BEGIN

-- ==== Sys2Proof/Tests/Slice0.lean ====
section
/-! SUPPORT. Named tests: well-formedness, decoding of words written out from the tables of R84 and R85, one or two steps per
operation with the result a vector of 95_test_vectors.md gives, and for every statement with hypotheses a state and operands that
meet them. -/

namespace Sys2Proof.Tests
open Sys2Proof Sys2Proof.Machine

/-! ## Small states -/

/-- What a function of the next state is, none where there is no next state. -/
def seen {α : Type} (f : State → α) : Host.Outcome State Fault Refusal → Option α
  | .next t => some (f t)
  | _ => none

/-- The outcome is a refusal with this reason. -/
def refusedWith (r : Refusal) : Host.Outcome State Fault Refusal → Bool
  | .refused r' => r == r'
  | _ => false

/-- A timer as the vectors write it. -/
abbrev tm (p c : Nat) (r : Bool) : Timer := { period := p, cnt := c, run := r }

/-- Receiving: two bytes assembled, one tick before the fire. -/
def sRecv : State :=
  { State.reset with st := .receiving, rxbuf := [0x80#8, 0x05#8], rxcnt := 2, eomt := tm 11 10 true }

/-- Receiving, with a Message waiting to be sent. -/
def sRecvOut : State := { sRecv with outq := { content := [[0x01#8, 0xAA#8, 0xBB#8]], oldest := 0, newest := 0 } }

/-- Transmitting 01 AA BB with the cursor at `c` and the frame `f` assembled, one tick before the fire. -/
def sTx (c : Nat) (f : ByteSeq) : State :=
  { State.reset with
    st := .transmitting, txvalid := true, txmsg := [0x01#8, 0xAA#8, 0xBB#8], txcur := c, txlast := c - 1,
    rxbuf := f, rxcnt := f.length, eomt := tm 11 10 true }

/-- Backing off with the tainted frame of vector T11, both timers one tick before expiry. -/
def sWait : State :=
  { State.reset with
    st := .collisionWait, txvalid := true, txmsg := [0x01#8, 0xAA#8, 0xBB#8], txcur := 0, txlast := 1,
    rxbuf := [0x00#8, 0x55#8, 0x66#8], rxcnt := 3, rxtaint := true, eomt := tm 11 10 true, colt := tm 27 26 true }

/-- The reference parameters with a bound of one retry. -/
def cfgRetry : Config := { ticksPerBit := 1, nIn := 4, nOut := 4, retryLimit := 1 }

/-- The reference parameters with the priority taken from the MID. -/
def cfgClz : Config := { ticksPerBit := 1, nIn := 4, nOut := 4, prioMode := .midClz }

/-- Transmitting with the one retry used up. -/
def sLast : State := { sTx 2 [0x01#8] with cfg := cfgRetry, retrycnt := 1 }

/-- A full queue of Messages. -/
def fullQ : Queue :=
  { content := [[0x10#8, 0#8], [0x11#8, 0#8], [0x12#8, 0#8], [0x13#8, 0#8]], oldest := 0, newest := 3 }

theorem test_inv_recv : sRecv.Inv :=
  ⟨by decide, by decide, by decide, by decide, by decide, by decide, by decide, by decide, by decide, by decide, by decide,
    by decide, by decide⟩
theorem test_inv_recvOut : sRecvOut.Inv :=
  ⟨by decide, by decide, by decide, by decide, by decide, by decide, by decide, by decide, by decide, by decide, by decide,
    by decide, by decide⟩
theorem test_inv_tx : (sTx 2 [0x01#8]).Inv :=
  ⟨by decide, by decide, by decide, by decide, by decide, by decide, by decide, by decide, by decide, by decide, by decide,
    by decide, by decide⟩
theorem test_inv_txAll : (sTx 3 [0x01#8, 0xAA#8, 0xBB#8]).Inv :=
  ⟨by decide, by decide, by decide, by decide, by decide, by decide, by decide, by decide, by decide, by decide, by decide,
    by decide, by decide⟩
theorem test_inv_wait : sWait.Inv :=
  ⟨by decide, by decide, by decide, by decide, by decide, by decide, by decide, by decide, by decide, by decide, by decide,
    by decide, by decide⟩
theorem test_inv_last : sLast.Inv :=
  ⟨by decide, by decide, by decide, by decide, by decide, by decide, by decide, by decide, by decide, by decide, by decide,
    by decide, by decide⟩
theorem test_inv_reset : State.reset.Inv :=
  ⟨by decide, by decide, by decide, by decide, by decide, by decide, by decide, by decide, by decide, by decide, by decide,
    by decide, by decide⟩
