-- ==== Sys2Proof/Certificates/Slice0/Obligations.lean ====
section
/-! DEFINITION. The statements for the provers. A docstring names the rule of spec/ a statement formalises; where a clause rests
on a choice of the model or on a decision of the spec, it names that too. -/

open Sys2Proof Sys2Proof.Machine

/-! ### Encoding -/

/-- Words of the spec's own examples decode to the instructions they stand for (41_integer.md, 42_muldiv.md, 43_csr.md,
45_fp_instructions.md). A sanity statement. -/
def Obligations.DecodeOfExampleWords : Prop :=
  decode 0xABCDE2B7#32 = .ok (.lui 5#5 0xABCDE000#32) ∧
  decode 0xFFFFF297#32 = .ok (.auipc 5#5 0xFFFFF000#32) ∧
  decode 0xFF9FF0EF#32 = .ok (.jal 1#5 0xFFFFFFF8#32) ∧
  decode 0xFFC30367#32 = .ok (.jalr 6#5 6#5 0xFFFFFFFC#32 0#3) ∧
  decode 0x80000063#32 = .ok (.beq 0#5 0#5 0xFFFFF000#32) ∧
  decode 0xFFC2A383#32 = .ok (.lw 7#5 5#5 0xFFFFFFFC#32) ∧
  decode 0xFE62AFA3#32 = .ok (.sw 5#5 6#5 0xFFFFFFFF#32) ∧
  decode 0xFF628393#32 = .ok (.addi 7#5 5#5 0xFFFFFFF6#32) ∧
  decode 0x01F2D393#32 = .ok (.srli 7#5 5#5 31#5) ∧
  decode 0x406283B3#32 = .ok (.sub 7#5 5#5 6#5) ∧
  decode 0x0000100F#32 = .ok (.fence 0x0000020#25) ∧
  decode 0x00000073#32 = .ok .ecall ∧
  decode 0x0262A3B3#32 = .ok (.mulhsu 7#5 5#5 6#5) ∧
  decode 0x003293F3#32 = .ok (.csrrw 7#5 0x003#12 5#5) ∧
  decode 0x0022D3F3#32 = .ok (.csrrwi 7#5 0x002#12 5#5) ∧
  decode 0x00652627#32 = .ok (.fsw 10#5 6#5 12#32) ∧
  decode 0x4062F3CB#32 = .ok (.fnmsubS 7#5 5#5 6#5 8#5 .dyn) ∧
  decode 0x0062C3D3#32 = .ok (.faddS 7#5 5#5 6#5 (.static .rmm)) ∧
  decode 0xE00293D3#32 = .ok (.fclassS 7#5 5#5) ∧
  decode 0xD01293D3#32 = .ok (.fcvtSWu 7#5 5#5 (.static .rtz))

/-- R90, R120 (D17): a word whose low two bits are not `11` is no instruction, and neither is a word of an unpopulated cell that
the spec lists: all ones, MRET, SRET, WFI, static rounding modes 5 and 6, and the OP-FP selectors of R337. -/
def Obligations.UnpopulatedCellsAreIllegal : Prop :=
  (∀ w : Word, w.extractLsb' 0 2 ≠ 0b11#2 → ∃ r, decode w = .rejected r) ∧
  (∀ w ∈ [0xFFFFFFFF#32, 0x30200073#32, 0x10200073#32, 0x10500073#32, 0x0062D3D3#32, 0x0062E3D3#32, 0x026283D3#32, 0x581283D3#32,
      0xC02283D3#32, 0xE01283D3#32, 0x2062B3D3#32, 0x2862A3D3#32, 0xA062B3D3#32, 0xE002A3D3#32, 0xF00293D3#32, 0x426283C3#32],
    ∃ r, decode w = .rejected r)

/-- Decoding the word of a well-formed instruction gives it back, every operand at every value its encoding admits
(30_encoding.md R91 to R110). That the bits MISC-MEM and JALR ignore are such an operand is the model's choice (log 6). -/
def Obligations.DecodeOfEncodeIsIdentity : Prop :=
  ∀ i : Instr, i.wf = true → decode (encode i) = .ok i

/-- A word that decodes is the encoding of what it decodes to, which is well formed (R130: decode is a function of the word alone). That
no bit of a word is dropped is the model's choice: MISC-MEM and JALR ignore bits (R121, R134), and the syntax keeps them as an operand
without effect (log 6), so that encode inverts decode. -/
def Obligations.EncodeOfDecodeIsIdentity : Prop :=
  ∀ (w : Word) (i : Instr), decode w = .ok i → encode i = w ∧ i.wf = true

/-- R133, R111: decode is the row of the opcode table whose fixed bits agree and whose constraint holds, with its mnemonic and its format
tag, and `Illegal`, with the format tag `ILLEGAL`, when there is none; rows of one word are one row. -/
def Obligations.DecodeIsTheOpcodeTable : Prop :=
  ∀ w : Word,
    (∀ i, decode w = .ok i → ∃ r ∈ opcodeTable, r.covers w = true ∧ r.mnemonic = i.mnemonic ∧ r.format = i.format) ∧
    (∀ r ∈ opcodeTable, r.covers w = true → ∃ i, decode w = .ok i ∧ i.mnemonic = r.mnemonic ∧ i.format = r.format) ∧
    (∀ r ∈ opcodeTable, ∀ r' ∈ opcodeTable, r.covers w = true → r'.covers w = true → r = r') ∧
    ((decode w).format = .illegal ↔ ∀ r ∈ opcodeTable, r.covers w = false)

/-- R94 to R98: each immediate as a number made of the word's bit fields, its range, and the even ones. -/
def Obligations.ImmediatesAreTheirFields : Prop :=
  ∀ w : Word,
    (WordField.immI w).toInt = signedNat 12 (w.extractLsb' 20 12).toNat ∧
    (WordField.immS w).toInt = signedNat 12 ((w.extractLsb' 25 7).toNat * 32 + (w.extractLsb' 7 5).toNat) ∧
    (WordField.immB w).toInt = signedNat 13 ((w.extractLsb' 31 1).toNat * 4096 + (w.extractLsb' 7 1).toNat * 2048 +
      (w.extractLsb' 25 6).toNat * 32 + (w.extractLsb' 8 4).toNat * 2) ∧
    WordField.immU w = w &&& 0xFFFFF000#32 ∧
    (WordField.immJ w).toInt = signedNat 21 ((w.extractLsb' 31 1).toNat * 1048576 + (w.extractLsb' 12 8).toNat * 4096 +
      (w.extractLsb' 20 1).toNat * 2048 + (w.extractLsb' 21 10).toNat * 2) ∧
    (-2048 ≤ (WordField.immI w).toInt ∧ (WordField.immI w).toInt ≤ 2047) ∧
    (-2048 ≤ (WordField.immS w).toInt ∧ (WordField.immS w).toInt ≤ 2047) ∧
    (-4096 ≤ (WordField.immB w).toInt ∧ (WordField.immB w).toInt ≤ 4094 ∧ (WordField.immB w).toInt % 2 = 0) ∧
    (-1048576 ≤ (WordField.immJ w).toInt ∧ (WordField.immJ w).toInt ≤ 1048574 ∧ (WordField.immJ w).toInt % 2 = 0)

/-! ### Reset -/

/-- R39, R400 (D32, D42, D45): what construction leaves, for every parameter set and launch image, and the invariant there. That
`State.reset` is the construction of the reference instance with an empty image is the model's choice (log 1, log 13). -/
def Obligations.ConstructionLeavesResetValues : Prop :=
  (∀ (c : Config) (m : Memory),
    (∀ r, (State.construct c m).readX r = 0#32) ∧ (∀ r, (State.construct c m).readF r = 0#64) ∧
    (State.construct c m).pc = c.resetVector ∧ (State.construct c m).fflags = 0#32 ∧ (State.construct c m).frm = 0#32 ∧
    (State.construct c m).fcsr = 0#32 ∧ (State.construct c m).misa = 0x40001120#32 ∧ (State.construct c m).cycle = 0 ∧
    (State.construct c m).halted = false ∧ (State.construct c m).faultFlag = false ∧ (State.construct c m).trapPc = 0#32 ∧
    (State.construct c m).trapCause = none ∧ (State.construct c m).memory = m ∧ (State.construct c m).cfg = c ∧
    (c.wf → Memory.wf m → (∀ e ∈ m, inRam c e.1 = true) → (State.construct c m).Inv)) ∧
  State.reset = State.construct Config.reference [] ∧ State.reset.Inv

/-- R401 (D16, D42, D45): the reset command clears the registers except MISA, the halt and the trap bookkeeping, sets `pc`, keeps
memory, the cycle counter and the parameters, is idempotent, and keeps the invariant. -/
def Obligations.ResetCommandClearsAllButMisa : Prop :=
  ∀ s : State,
    (∀ r, s.resetCommand.readX r = 0#32) ∧ (∀ r, s.resetCommand.readF r = 0#64) ∧
    s.resetCommand.fflags = 0#32 ∧ s.resetCommand.frm = 0#32 ∧ s.resetCommand.fcsr = 0#32 ∧ s.resetCommand.misa = s.misa ∧
    s.resetCommand.pc = s.cfg.resetVector ∧ s.resetCommand.halt = none ∧ s.resetCommand.faultFlag = false ∧
    s.resetCommand.trapPc = 0#32 ∧ s.resetCommand.trapCause = none ∧
    s.resetCommand.memory = s.memory ∧ s.resetCommand.cycle = s.cycle ∧ s.resetCommand.cfg = s.cfg ∧
    s.resetCommand.resetCommand = s.resetCommand ∧ (s.Inv → s.resetCommand.Inv)

/-! ### The run loop -/

/-- R40, R32, R391 (L4, L8): the invariant of a tick boundary is kept by every step: RAM in canonical form and inside the RAM
range, `x[0] = 0`, the three floating-point CSR cells aliased with their reserved bits zero, MISA constant, the fault flag clear.
The canonical form is the model's own (log 2). -/
def Obligations.EveryStepKeepsTheInvariant : Prop :=
  ∀ s t : State, s.Inv → step s = .next t → t.Inv

/-- R350, R370 (D40): every condition the spec names is a trap or a halt, so every tick that runs ends in a next state. That a tick which
returns Stopped answers a next state too, and is no fault, is the model's choice (log 9). -/
def Obligations.EveryStepAnswersNext : Prop :=
  ∀ s : State, ∃ t, step s = .next t

/-- R363, R370 (D40), R371, R374, R380: a halted core is a fixed point; a stop request comes before the sentinel; each halts the
core with its reason and changes nothing else, cycle counter included. -/
def Obligations.HaltConditionsComeFirst : Prop :=
  (∀ s : State, s.halted = true → step s = .next s) ∧
  (∀ s : State, s.halted = false → s.stopRequested = true → step s = .next { s with halt := some .stopRequest }) ∧
  (∀ s : State, s.halted = false → s.stopRequested = false → s.cfg.haltPc = some s.pc → step s = .next { s with halt := some .sentinel })

/-- R364 (D42): a tick that passes step 1 counts one cycle, every other tick none. -/
def Obligations.CycleCounterCountsRanTicks : Prop :=
  ∀ s t : State, step s = .next t →
    (PassesStepOne s → t.cycle = s.cycle + 1) ∧ (¬ PassesStepOne s → t.cycle = s.cycle)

END

What the exercise asks:
Both end lines included, restate word for word the lines above from the line with "s.resetCommand.resetCommand = s.resetCommand" to the line with "inside the RAM", and nothing else.

Answer:
    s.resetCommand.resetCommand = s.resetCommand ∧ (s.Inv → s.resetCommand.Inv)

/-! ### The run loop -/

/-- R40, R32, R391 (L4, L8): the invariant of a tick boundary is kept by every step: RAM in canonical form and inside the RAM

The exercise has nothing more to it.